Hard to say if it is the IAC valve, especially when you just cleaned the whole TB, I would suspect not, but cant say 100%.
You can reset the IAC by removing it jiggling the end of it while pushing it back into the seat till the tip is < 26mm from the base
Gone Fishing...
I feel bad about this because I don't seem to have been clear enough in what I have suggested.
That the codes come up straight away after they have been cleared is good as it means the fault(s) is/are present at all times which makes diagnosis easier.
I doubt it is the IAC and it does point more towards a fault in the (reco.) ECM.
To address the coolant temp. sensor code first:
1) Check the wiring between the coolant temp. sensor and the ECM:
To do this, disconnect the wiring harness connectors at the ECM (behind the LHS kick panel, under the glovebox) and find the connector terminals D2 and C10. The numbers/letters are cast into the ECM harness plastic connectors. Push at dressmaker's pin into each terminal and measure the resistance between the two - the resistance will vary with the temp. of the sensor so the setting on the multimeter will need to match.
Here is a proper data table for resistance vs temp. for the sensor:
http://www.pe-ltd.com/Downloads/coolant_temp.pdf
It doesn't have to exactly match the resistance for the given temp., just be close. If you check it at room temp., it will be in the 4-3Kohm range.

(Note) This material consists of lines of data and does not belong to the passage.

-- ==== Sys2Proof/Machine/Core.lean ====
section
/-!
DEFINITION. The machine as the host's interface sees it.
-/

/-- The machine. -/
def Sys2Proof.core : Host.Core := { State := Sys2Proof.Machine.State, Fault := Sys2Proof.Machine.Fault, Refusal := Sys2Proof.Machine.Refusal, step := Sys2Proof.Machine.step, reset := Sys2Proof.Machine.State.reset }
end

Then compare the reading across the ECM terminals with that measured across the sensor terminals directly. They should match. If they don't, there is a fault in the sensor wire(s).
2) Check the ECM via the CTS voltage:
Reconnect the ECM wiring harness and push one of the pins into the back of terminal C10. Temporarily removing the plastic "comb" from the connector makes this easier.
With the multimeter set to "volts" - the voltage will be from 0-5V, so select 20V or 40V on the meter - and connect the red wire to the pin (C10) and the black wire to a convenient earth (car body, ignition key etc.). The connections need to be reliable to get accurate results.
Start the car and bring it up to operating temp. while recording the voltage reading and the time from start. Every 20 or 30 seconds will be OK but the more readings the better the result, and it is important to match the time with the voltage reading. Plot the results, voltage (vertical) vs time (horizontal) and it should match the plot in the previous (picotech) link. No "step" = ECM fault. (This is the poor man's oscilloscope.)
Well I think the "Chronicles of my VP" are over.
I got a mobile auto electrician over today and his diagnosis was that the ECU (Computer) was probably faulty, even though it was a new (reconditioned one, less than 2 months old).
Mine was under warranty so I replaced it and the car started fine, idled properly, no engine warning light, engine fan worked ok etc.
I know this is early days but I'm saying it is finally fixed.
The motto of my saga ... reconditioned ECUs are not always relaible.
Good luck to everyone else having these dramas.